The recent unveiling of GPT Bot web sxfrom OpenAI, has sparked intrigue and debate about the increased capabilities ChatGPT. As website publishers, however, we have grave concerns about how our content may be scraped and reused to train these AI systems without our consent.
Our websites rely on advertising revenue to stay afloat. But if ChatGPT can simply scrape and synthesize the information from our sites, using GPT Bot why would anyone need to visit and view our actual content? Even if ChatGPT only provides summarized excerpts, this undermines the economic model that allows for quality journalism and content creation.

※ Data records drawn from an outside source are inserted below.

/-- Settles O7: the preamble window decides. -/
theorem pulseEndsThePreamble : Obligations.PulseEndsThePreamble := by
  unfold Obligations.PulseEndsThePreamble
  intro t s hape ht
  refine ⟨fun hpre => congrArg Host.Outcome.next ?preamble, fun hnot => congrArg Host.Outcome.next ?candidate⟩
  case preamble =>
    rw [pulse_of_preamble hape hpre, time_eq_self ht]
    rfl
  case candidate =>
    rw [pulse_of_no_preamble hape hnot, resync_eq, time_eq_self ht]

/-- Settles O8: the interval decides whether a bit came, the bit cursor whether it is the last of the header, and
`CAPACITY` whether the length is taken. -/
theorem pulseInTheHeader : Obligations.PulseInTheHeader := by
  unfold Obligations.PulseInTheHeader
  intro t s hahe ht
  have candidate : resync t s = { s with rd := { s.rd with startTs := t, lastTs := t, state := .ape } } := by
    rw [resync_eq, time_eq_self ht]
  refine ⟨fun hinvalid => congrArg Host.Outcome.next ?invalid, fun b hb =>
    ⟨fun hmore => congrArg Host.Outcome.next ?bit, fun hlast hfits => congrArg Host.Outcome.next ?length,
      fun hlast hover => congrArg Host.Outcome.next ?oversized⟩⟩
  case invalid => rw [pulse_of_invalid_in_header hahe hinvalid, candidate]
  case bit =>
    rw [pulse_of_incomplete_field (.inl ⟨hahe, hmore⟩) hb, time_eq_self ht]
    rfl
  case length =>
    rw [pulse_of_header_bit hahe hb, acceptHeaderBit_of_last b t hlast, if_neg (Nat.not_lt.2 hfits),
      time_eq_self ht]
    rfl
  case oversized =>
    rw [pulse_of_header_bit hahe hb, acceptHeaderBit_of_last b t hlast, if_pos hover, candidate]

/-- Settles O9: the interval decides whether a bit came, the bit cursor whether it completes a byte, and the byte
cursor whether the byte completes the packet. -/
theorem pulseInTheData : Obligations.PulseInTheData := by
  unfold Obligations.PulseInTheData
  intro t s hadb ht
  refine ⟨fun hinvalid => congrArg Host.Outcome.next ?invalid, fun b hb =>
    ⟨fun hmore => congrArg Host.Outcome.next ?bit, fun hlast hcap => ⟨_, Memory.read_write_same s.rbuf _ _,
      fun i hi => Memory.read_write_other s.rbuf _ hi, fun hnext => congrArg Host.Outcome.next ?byte,
      fun hdone => congrArg Host.Outcome.next ?packet⟩⟩⟩
  case invalid =>
    rw [pulse_of_invalid_in_data hadb hinvalid, resync_eq, raise_cfg, time_eq_self ht]
    rfl
  case bit =>
    rw [pulse_of_incomplete_field (.inr ⟨hadb, hmore⟩) hb, time_eq_self ht]
    rfl
  case byte =>
    rw [pulse_of_stored_byte hadb hlast hcap hb, finishByte, State.setRbuf_rd, if_neg hnext, State.setRbuf_cfg,
      time_eq_self ht]
    rfl
  case packet =>
    rw [pulse_of_stored_byte hadb hlast hcap hb, finishByte, State.setRbuf_rd, if_pos hdone, State.setRbuf_cfg,
      time_eq_self ht]
    rfl

/-- Settles O10: the four states stand outside the dispatch of 41 R110. -/
theorem pulseIgnoredUnlessDecoding : Obligations.PulseIgnoredUnlessDecoding := by
  unfold Obligations.PulseIgnoredUnlessDecoding
  exact fun t s hs => congrArg Host.Outcome.next (pulse_ignored hs)

/-! ## Queries, restore, blank, watchdog, start and stop -/

/-- Settles O12: each answer by the control state. -/
theorem readerQueriesAnswer : Obligations.ReaderQueriesAnswer := by
  unfold Obligations.ReaderQueriesAnswer
  intro now silence s
  refine ⟨fun hheld => ?held, fun hac hblp => ?nothing, ?blanking, fun hnow hsilence => ?silence⟩
  case held =>
    rcases hheld with h | h <;> simp only [exec, execRdHasincoming, h] <;> rfl
  case nothing =>
    cases h : s.rd.state with
    | ac => exact absurd h hac
    | blp => exact absurd h hblp
    | _ => simp only [exec, execRdHasincoming, h]; rfl
  case blanking =>
    have hanswer : isBlanking s = decide (s.rd.state = .bl ∨ s.rd.state = .blp) := by
      simp [isBlanking, Bool.decide_or, beq_eq_decide]
    rw [exec, execRdIsblanking, hanswer]
    rfl
  case silence =>
    have hanswer : readerCanSend now silence s = decide (s.rd.state ≠ .ahe ∧ s.rd.state ≠ .adb ∧
        silence < elapsed s.cfg s.rd.lastTs now) := by
      simp [readerCanSend, Bool.and_assoc, bne, beq_eq_decide]
    rw [exec, execRdCansend, time_eq_self hsilence, hanswer]
    rfl

/-- Settles O13: each table row by row, and a decoding state stands in no row of `RD.RESTORE`. -/
theorem restoreAndBlankFollowTheirTables : Obligations.RestoreAndBlankFollowTheirTables := by
  unfold Obligations.RestoreAndBlankFollowTheirTables
  intro s st
  have moves {next : RdState} (h : st = next) :
      s.setRd { s.rd with state := next } = { s with rd := { s.rd with state := st } } := by rw [h]; rfl
  refine ⟨fun h => ?restore, fun h => ?restoreBlanked, fun h => ?blank, fun hs blankLevel => ?idle⟩
  case restore =>
    refine congrArg Host.Outcome.next (moves (h.trans ?_))
    cases s.rd.state <;> rfl
  case restoreBlanked =>
    refine congrArg Host.Outcome.next (moves (h.trans ?_))
    cases s.rd.state <;> rfl
  case blank =>
    refine congrArg Host.Outcome.next (moves (h.trans ?_))
    cases s.rd.state <;> rfl
  case idle =>
    have hstays : restoreNext blankLevel s.rd.state = s.rd.state := by
      rcases hs with h | h | h | h <;> rw [h] <;> rfl
    rw [exec, execRdRestore, restore, hstays]
    rfl

/-- Settles O14: the data is the one state in which the watchdog looks at the clock. -/
theorem watchdogEndsAStuckPacket : Obligations.WatchdogEndsAStuckPacket := by
  unfold Obligations.WatchdogEndsAStuckPacket
  intro now s _ ref
  have href : watchdogRef s = ref := watchdogRef_eq s
  refine ⟨fun hadb hstuck => ?stuck, fun hnot => ?other⟩
  case stuck =>
    simp only [exec, execRdWatchdog, hadb, href, if_pos hstuck]
    rfl
  case other =>
    simp only [exec, execRdWatchdog, href]
    split
    · next hadb => rw [if_neg fun hstuck => hnot ⟨hadb, hstuck⟩]
    · rfl

/-- Settles O15: a start acts on a stopped Reader alone, a stop on every one. -/
theorem readerStartAndStop : Obligations.ReaderStartAndStop := by
  unfold Obligations.ReaderStartAndStop
  intro now s
  refine ⟨fun hidle hnow => congrArg Host.Outcome.next ?start,
    fun hrunning => congrArg Host.Outcome.next ?running, rfl⟩
  case start =>
    simp only [readerStart, hidle, time_eq_self hnow]
    rfl
  case running =>
    unfold readerStart
    split
    · exact absurd ‹_› hrunning
    · rfl

/-- Settles O16: one operation per column, and the pulse and the watchdog by everything each can do. -/
theorem readerNextStateTable : Obligations.ReaderNextStateTable := by
  unfold Obligations.ReaderNextStateTable
  refine ⟨fun col now s => ?columns, fun now s u h => ?events⟩
  case columns =>
    refine ⟨readerColumnNext col now s, ?_, readerColumnNext_state col now s⟩
    cases col <;> rfl
  case events =>
    rcases h with h | h
    · cases h
      rcases pulse_next now s with e | e | e | e | ⟨hadb, hape | hac⟩
      · exact .inl e
      · exact .inr (.inl e)
      · exact .inr (.inr (.inl e))
      · exact .inr (.inr (.inr (.inl e)))
      · exact .inr (.inr (.inr (.inr ⟨hadb, .inl hape⟩)))
      · exact .inr (.inr (.inr (.inr ⟨hadb, .inr (.inl hac)⟩)))
    · rcases execRdWatchdog_next h with ⟨hadb, rfl⟩ | rfl
      · exact .inr (.inr (.inr (.inr ⟨hadb, .inr (.inr rfl)⟩)))
      · exact .inl rfl

end

section
/-! SUPPORT. What an expiry past the gate does, by the state of the Writer (42 R141 to R145). -/

namespace Sys2Proof.Machine
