-- ==== Sys2Proof/Machine/State.lean ====
section
/-! DEFINITION. The state of one PLC and its host port as plain data, the reset state, and the reasons a step can stop
(`spec/10_state.md` R20 to R44). -/

namespace Sys2Proof.Machine

/-- A register that can be `unspecified` (R37). `known` is false while it is; neither a host read nor a command then
takes `val`, each takes a free value (U1 to U5; assumption log 3, 4 and 5). -/
structure Held (α : Type) where
  val   : α
  known : Bool
deriving DecidableEq, Repr

/-- A register that holds a value a rule or the host has written (R37: it "stops being `unspecified`"). -/
def Held.put {α : Type} (v : α) : Held α := ⟨v, true⟩

/-- A register that is `unspecified` (R37), with the value that stands behind the mark. -/
def Held.unspecified {α : Type} (v : α) : Held α := ⟨v, false⟩

/-- What a host read answers and a command takes: the value, or the free value of this draw while the register is
`unspecified` (U1 to U3: "any value on a host read, possibly different at each read"; U5). -/
def Held.observe {α : Type} (c : Held α) (free : α) : α := if c.known then c.val else free

/-- R40: the cursors of the running DECOMP. -/
structure Cursors where
  ic : Nat
  oc : Nat
deriving DecidableEq, Repr

/-- The buffer memory MEM (R60): the cells something has written, by strictly rising address. A cell that is not
listed is `unspecified` (R44). -/
abbrev Memory := List Host.Cell

/-- The canonical form: addresses strictly rising. An unlisted cell reads as no value at all, so no entry can equal
what an unlisted address reads as. -/
def Memory.wf : Memory → Bool
  | [] => true
  | [_] => true
  | (a, _) :: (b, v) :: rest => decide (a < b) && Memory.wf ((b, v) :: rest)

/-- Everything R20 gives one PLC, then the model's own fields. CMD "holds nothing between commands and cannot be read"
(R28) and CKMATCH is "not storage" (R35), so neither is a field. -/
structure State where
  /-- R21. -/
  key   : Held Word
  /-- R22. -/
  lfsr  : Held Word
  /-- R23. -/
  sum   : Held Word
  /-- R24. -/
  src   : Held Nat
  /-- R24. -/
  len   : Held Nat
  /-- R25. -/
  dst   : Held Nat
  /-- R25. -/
  cap   : Held Nat
  /-- R26. -/
  rlen  : Held Nat
  /-- R30. -/
  valid : Bool
  /-- R31. -/
  comp  : Held Bool
  /-- R31. -/
  enc   : Held Bool
  /-- R31. -/
  csum  : Held Bool
  /-- R32. -/
  ckval : Held Word
  /-- R33. -/
  hlen  : Held Nat
  /-- R34. -/
  rej   : BitVec 3
  /-- R27: DICT[0] to DICT[15]. -/
  dict  : Vector (Held Byte) 16
  /-- R60. -/
  mem   : Memory
  /-- R40: the cursors of a DECOMP in progress; none between commands. -/
  cursors : Option Cursors
  /-- The model's own: what comes from outside next (R10, R13, R190, R240), the first one first. -/
  pending : List Event
  /-- The model's own: what the host's reads have answered (R190), the last one first. -/
  answers : List Nat
  /-- The model's own: the number of the current draw of free values; every host action has a draw of its own. -/
  draws   : Nat
deriving DecidableEq, Repr

/-- R44, R240: `VALID = 0`, `REJ = 0`, every other register and every cell of MEM `unspecified`. The value behind an
`unspecified` register is zero at reset (DESIGN CHOICE, assumption log 3). -/
def State.reset : State where
  key := .unspecified 0#16
  lfsr := .unspecified 0#16
  sum := .unspecified 0#16
  src := .unspecified 0
  len := .unspecified 0
  dst := .unspecified 0
  cap := .unspecified 0
  rlen := .unspecified 0
  valid := false
  comp := .unspecified false
  enc := .unspecified false
  csum := .unspecified false
  ckval := .unspecified 0#16
  hlen := .unspecified 0
  rej := 0#3
  dict := table16 fun _ => .unspecified 0#8
  mem := []
  cursors := none
  pending := []
  answers := []
  draws := 0

/-- Why a step faults. The PLC itself has no fault (R210). -/
inductive Fault where
  /-- Raised by a host access to MEM at an address from `2^AW` on, which does not exist (R60, R190, R192). Safe: the
  machine stops where the spec defines no action. -/
  | noSuchAddress (a : Nat)
deriving DecidableEq, Repr

/-- Why a step is refused. -/
inductive Refusal where
  /-- Raised by an arm of `exec` whose instruction has no meaning yet; no arm is such an arm. Safe. -/
  | notModelled (mnemonic : String)
  /-- Raised by the reserved codes (R102, U8, premise `LegalCommand`). Safe: the spec gives the action no meaning. -/
  | reservedCommand (code : BitVec 3)
  /-- Raised by a command one of whose regions passes the top of MEM (R64, U6, `RegionsInRange`). Safe: no meaning. -/
  | regionsOutOfRange
  /-- Raised by DECRYPT and DECOMP on overlapping regions (R65, U7, `RegionsDisjoint`). Safe: no meaning. -/
  | regionsOverlap
  /-- Raised by a token while no DECOMP is running, when there is no cursor it could act at (R40). Safe: the host has
  no action that executes a token by itself (R190). -/
  | noStreamRunning
  /-- Raised by a host write to a register the host cannot write (R38, R191: "a model has none"). Safe. -/
  | notHostWritable (r : Reg)
  /-- Raised by a host read of CMD (R28, R38). Safe. -/
  | notHostReadable (r : Reg)
  /-- Raised by a host write of a value that does not fit the register (R190). Safe. -/
  | valueTooWide (r : Reg)
deriving DecidableEq, Repr

/-- The outcome of a step or of an instruction. -/
abbrev Result := Host.Outcome State Fault Refusal

end Sys2Proof.Machine
end

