/-! ## setCap -/

@[simp] theorem State.setCap_key (v : Held Nat) : (s.setCap v).key = s.key := rfl
@[simp] theorem State.setCap_lfsr (v : Held Nat) : (s.setCap v).lfsr = s.lfsr := rfl
@[simp] theorem State.setCap_sum (v : Held Nat) : (s.setCap v).sum = s.sum := rfl
@[simp] theorem State.setCap_src (v : Held Nat) : (s.setCap v).src = s.src := rfl
@[simp] theorem State.setCap_len (v : Held Nat) : (s.setCap v).len = s.len := rfl
@[simp] theorem State.setCap_dst (v : Held Nat) : (s.setCap v).dst = s.dst := rfl
@[simp] theorem State.setCap_cap (v : Held Nat) : (s.setCap v).cap = v := rfl
@[simp] theorem State.setCap_rlen (v : Held Nat) : (s.setCap v).rlen = s.rlen := rfl
@[simp] theorem State.setCap_valid (v : Held Nat) : (s.setCap v).valid = s.valid := rfl
@[simp] theorem State.setCap_comp (v : Held Nat) : (s.setCap v).comp = s.comp := rfl
@[simp] theorem State.setCap_enc (v : Held Nat) : (s.setCap v).enc = s.enc := rfl
@[simp] theorem State.setCap_csum (v : Held Nat) : (s.setCap v).csum = s.csum := rfl
@[simp] theorem State.setCap_ckval (v : Held Nat) : (s.setCap v).ckval = s.ckval := rfl
@[simp] theorem State.setCap_hlen (v : Held Nat) : (s.setCap v).hlen = s.hlen := rfl
@[simp] theorem State.setCap_rej (v : Held Nat) : (s.setCap v).rej = s.rej := rfl
@[simp] theorem State.setCap_dict (v : Held Nat) : (s.setCap v).dict = s.dict := rfl
@[simp] theorem State.setCap_mem (v : Held Nat) : (s.setCap v).mem = s.mem := rfl
@[simp] theorem State.setCap_cursors (v : Held Nat) : (s.setCap v).cursors = s.cursors := rfl
@[simp] theorem State.setCap_pending (v : Held Nat) : (s.setCap v).pending = s.pending := rfl
@[simp] theorem State.setCap_answers (v : Held Nat) : (s.setCap v).answers = s.answers := rfl
@[simp] theorem State.setCap_draws (v : Held Nat) : (s.setCap v).draws = s.draws := rfl

/-! ## setRlen -/

@[simp] theorem State.setRlen_key (v : Held Nat) : (s.setRlen v).key = s.key := rfl
@[simp] theorem State.setRlen_lfsr (v : Held Nat) : (s.setRlen v).lfsr = s.lfsr := rfl
@[simp] theorem State.setRlen_sum (v : Held Nat) : (s.setRlen v).sum = s.sum := rfl
@[simp] theorem State.setRlen_src (v : Held Nat) : (s.setRlen v).src = s.src := rfl
@[simp] theorem State.setRlen_len (v : Held Nat) : (s.setRlen v).len = s.len := rfl
@[simp] theorem State.setRlen_dst (v : Held Nat) : (s.setRlen v).dst = s.dst := rfl
@[simp] theorem State.setRlen_cap (v : Held Nat) : (s.setRlen v).cap = s.cap := rfl
@[simp] theorem State.setRlen_rlen (v : Held Nat) : (s.setRlen v).rlen = v := rfl
@[simp] theorem State.setRlen_valid (v : Held Nat) : (s.setRlen v).valid = s.valid := rfl
@[simp] theorem State.setRlen_comp (v : Held Nat) : (s.setRlen v).comp = s.comp := rfl
@[simp] theorem State.setRlen_enc (v : Held Nat) : (s.setRlen v).enc = s.enc := rfl
@[simp] theorem State.setRlen_csum (v : Held Nat) : (s.setRlen v).csum = s.csum := rfl
@[simp] theorem State.setRlen_ckval (v : Held Nat) : (s.setRlen v).ckval = s.ckval := rfl
@[simp] theorem State.setRlen_hlen (v : Held Nat) : (s.setRlen v).hlen = s.hlen := rfl
@[simp] theorem State.setRlen_rej (v : Held Nat) : (s.setRlen v).rej = s.rej := rfl
@[simp] theorem State.setRlen_dict (v : Held Nat) : (s.setRlen v).dict = s.dict := rfl
@[simp] theorem State.setRlen_mem (v : Held Nat) : (s.setRlen v).mem = s.mem := rfl
@[simp] theorem State.setRlen_cursors (v : Held Nat) : (s.setRlen v).cursors = s.cursors := rfl
@[simp] theorem State.setRlen_pending (v : Held Nat) : (s.setRlen v).pending = s.pending := rfl
@[simp] theorem State.setRlen_answers (v : Held Nat) : (s.setRlen v).answers = s.answers := rfl
@[simp] theorem State.setRlen_draws (v : Held Nat) : (s.setRlen v).draws = s.draws := rfl

/-! ## setDict -/

@[simp] theorem State.setDict_key (i : BitVec 4) (v : Held Byte) : (s.setDict i v).key = s.key := rfl
@[simp] theorem State.setDict_lfsr (i : BitVec 4) (v : Held Byte) : (s.setDict i v).lfsr = s.lfsr := rfl
@[simp] theorem State.setDict_sum (i : BitVec 4) (v : Held Byte) : (s.setDict i v).sum = s.sum := rfl
@[simp] theorem State.setDict_src (i : BitVec 4) (v : Held Byte) : (s.setDict i v).src = s.src := rfl
@[simp] theorem State.setDict_len (i : BitVec 4) (v : Held Byte) : (s.setDict i v).len = s.len := rfl
@[simp] theorem State.setDict_dst (i : BitVec 4) (v : Held Byte) : (s.setDict i v).dst = s.dst := rfl
@[simp] theorem State.setDict_cap (i : BitVec 4) (v : Held Byte) : (s.setDict i v).cap = s.cap := rfl
@[simp] theorem State.setDict_rlen (i : BitVec 4) (v : Held Byte) : (s.setDict i v).rlen = s.rlen := rfl
@[simp] theorem State.setDict_valid (i : BitVec 4) (v : Held Byte) : (s.setDict i v).valid = s.valid := rfl
@[simp] theorem State.setDict_comp (i : BitVec 4) (v : Held Byte) : (s.setDict i v).comp = s.comp := rfl
@[simp] theorem State.setDict_enc (i : BitVec 4) (v : Held Byte) : (s.setDict i v).enc = s.enc := rfl
@[simp] theorem State.setDict_csum (i : BitVec 4) (v : Held Byte) : (s.setDict i v).csum = s.csum := rfl
@[simp] theorem State.setDict_ckval (i : BitVec 4) (v : Held Byte) : (s.setDict i v).ckval = s.ckval := rfl
@[simp] theorem State.setDict_hlen (i : BitVec 4) (v : Held Byte) : (s.setDict i v).hlen = s.hlen := rfl
@[simp] theorem State.setDict_rej (i : BitVec 4) (v : Held Byte) : (s.setDict i v).rej = s.rej := rfl
@[simp] theorem State.setDict_dict (i : BitVec 4) (v : Held Byte) : (s.setDict i v).dict = s.dict.set i.toNat v i.isLt := rfl
@[simp] theorem State.setDict_mem (i : BitVec 4) (v : Held Byte) : (s.setDict i v).mem = s.mem := rfl
@[simp] theorem State.setDict_cursors (i : BitVec 4) (v : Held Byte) : (s.setDict i v).cursors = s.cursors := rfl
@[simp] theorem State.setDict_pending (i : BitVec 4) (v : Held Byte) : (s.setDict i v).pending = s.pending := rfl
@[simp] theorem State.setDict_answers (i : BitVec 4) (v : Held Byte) : (s.setDict i v).answers = s.answers := rfl
@[simp] theorem State.setDict_draws (i : BitVec 4) (v : Held Byte) : (s.setDict i v).draws = s.draws := rfl
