/-- Settles O37: CKSUM, STEP and DECRYPT read no field of the record, DECOMP reads DICT alone and keeps it. -/
theorem payloadCommandsIgnoreStatus : Obligations.PayloadCommandsIgnoreStatus := by
  intro i hi s t r hd h
  simp only [List.mem_cons, List.not_mem_nil, or_false] at hi
  obtain rfl | rfl | rfl | rfl := hi
  · obtain ⟨hin, rfl⟩ := execCksum_next h
    exact execCksum_runs (sameRegions_setRecord.inputInRange_iff.2 hin)
  · cases h; rfl
  · obtain ⟨hl, rfl⟩ := execDecrypt_next h
    exact execDecrypt_runs (sameRegions_setRecord.launchable hl)
  · exact execDecomp_setRecord hd h

end Sys2Proof.Machine
end

section
/-! PROOFS. What the host reads in CKMATCH, what it issues through CMD, and what stands in the registers at reset. -/

namespace Sys2Proof.Machine

/-- R35 where CKMATCH is specified. -/
theorem State.readReg_ckmatch {s : State} (hsum : s.sum.known = true) (hckval : s.ckval.known = true) :
    s.readReg .ckmatch = if s.sum.val = s.ckval.val then 1 else 0 := by
  by_cases heq : s.sum.val = s.ckval.val <;> simp [State.readReg, State.ckmatch, hsum, hckval, heq]

/-- R190: a host read of a register other than CMD answers what the register shows in a new draw. -/
theorem hostStep_readReg {r : Reg} (hr : r.hostReads = true) (s : State) :
    hostStep (.readReg r) s = .next (s.nextDraw.answer (s.nextDraw.readReg r)) := if_pos hr

/-- Settles O14: the read answers the comparison where both registers hold a value, and CKMATCH has their marks. -/
theorem ckmatchCompares : Obligations.CkmatchCompares := by
  intro s
  constructor
  · intro hsum hckval
    refine ⟨_, hostStep_readReg rfl s, ?_⟩
    rw [State.answer_answers, State.readReg_ckmatch (s := s.nextDraw) hsum hckval]
    rfl
  · intro hunknown
    show (s.sum.known && s.ckval.known) = false
    rwa [Bool.and_eq_false_iff]

/-- Settles O44: an issue is the write of its code to CMD, and that write runs the command of the code. -/
theorem cmdWriteIssues : Obligations.CmdWriteIssues := by
  intro s c
  have hissue : hostStep (.issue c) s = hostStep (.writeReg .cmd c.toNat) s := rfl
  exact ⟨hissue.symm.trans (hostAct_issue c s.nextDraw), hissue⟩

/-- R44: no entry of DICT holds a value at reset. -/
theorem reset_dictEntry (i : BitVec 4) : State.reset.dictEntry i = .unspecified 0#8 := table16_getElem _ _ i.isLt

/-- Settles O52: register by register, DICT by its entries; MEM lists no cell. -/
theorem resetState : Obligations.ResetState := by
  refine ⟨rfl, rfl, fun r hvalid hrej => ?_, fun _ => rfl, rfl⟩
  cases r with
  | valid => exact absurd rfl hvalid
  | rej => exact absurd rfl hrej
  | dict i =>
    show (State.reset.dictEntry i).known = false
    rw [reset_dictEntry, Held.unspecified_known]
  | cmd | key | lfsr | sum | src | len | dst | cap | rlen | comp | enc | csum | ckval | hlen | ckmatch => rfl

end Sys2Proof.Machine
end

section
/-! PROOFS. Which bytes of MEM the commands and the host read and write (`spec/20_memory.md` R60 to R65, R69): refused
regions, the header bytes PARSE reads, the input region DECRYPT and DECOMP leave, and the host's access to one cell. -/

namespace Sys2Proof.Machine

variable {s t : State} {c : Cursors} {x : Nat}

/-! ## Launches that are refused -/

/-- Settles O31: PARSE and CKSUM launch on the input region, DECRYPT and DECOMP on both regions. -/
theorem outOfRangeRefused : Obligations.OutOfRangeRefused := fun _ =>
  ⟨fun hin => ⟨execParse_outOfRange hin, execCksum_outOfRange hin⟩,
    fun hregions => ⟨execDecrypt_outOfRange hregions, execDecomp_outOfRange hregions⟩⟩

/-- Settles O32: a shared address is what disjoint regions do not have. -/
theorem overlapRefused : Obligations.OverlapRefused := by
  intro s i j hin hout hi hj hshared
  have hoverlap : ¬ s.RegionsDisjoint := fun hdisjoint => hdisjoint i j hi hj hshared
  exact ⟨execDecrypt_overlap hin hout hoverlap, execDecomp_overlap hin hout hoverlap⟩

/-! ## The bytes PARSE reads -/

/-- MEM holds no operand of a region. -/
theorem sameRegions_setMem (m : Memory) : SameRegions s (s.setMem m) := ⟨rfl, rfl, rfl, rfl⟩

/-- R131: the header bytes are the first `min(LEN, 22)` bytes of the input region, whatever else MEM holds. -/
theorem State.headerBytes_setMem {m : Memory} (h : ∀ i, i < min s.lenOp 22 → (s.setMem m).inByte i = s.inByte i) :
    (s.setMem m).headerBytes = s.headerBytes :=
  List.map_congr_left fun i hi => by
    rw [Nat.zero_add]
    exact h i (List.mem_range.1 hi)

We do not object to all AI research and development. But the means don’t always justify the ends. As more advanced AI comes online, tech companies need ethical frameworks to ensure they don’t exploit legal loopholes at the expense of content creators’ livelihoods.
Scraper bots like GPTBot may identify themselves, but this is not meaningful consent. There is too much pressure to allow access or risk being left out of AI training data. And even if we did opt out, our content could still be summarized and regurgitated without attribution.
We implore lawmakers to update privacy and IP protections for the AI age. Content scraping for language models should require explicit opt-in agreements, with restrictions on how excerpted material can be displayed. Publishers should be compensated for use of copyrighted material.
The public is rightfully wary of AI’s risks. But for website publishers like us, AI also poses very real economic threats even in its well-intentioned applications. Our voices need to be part of this discussion before it’s too late.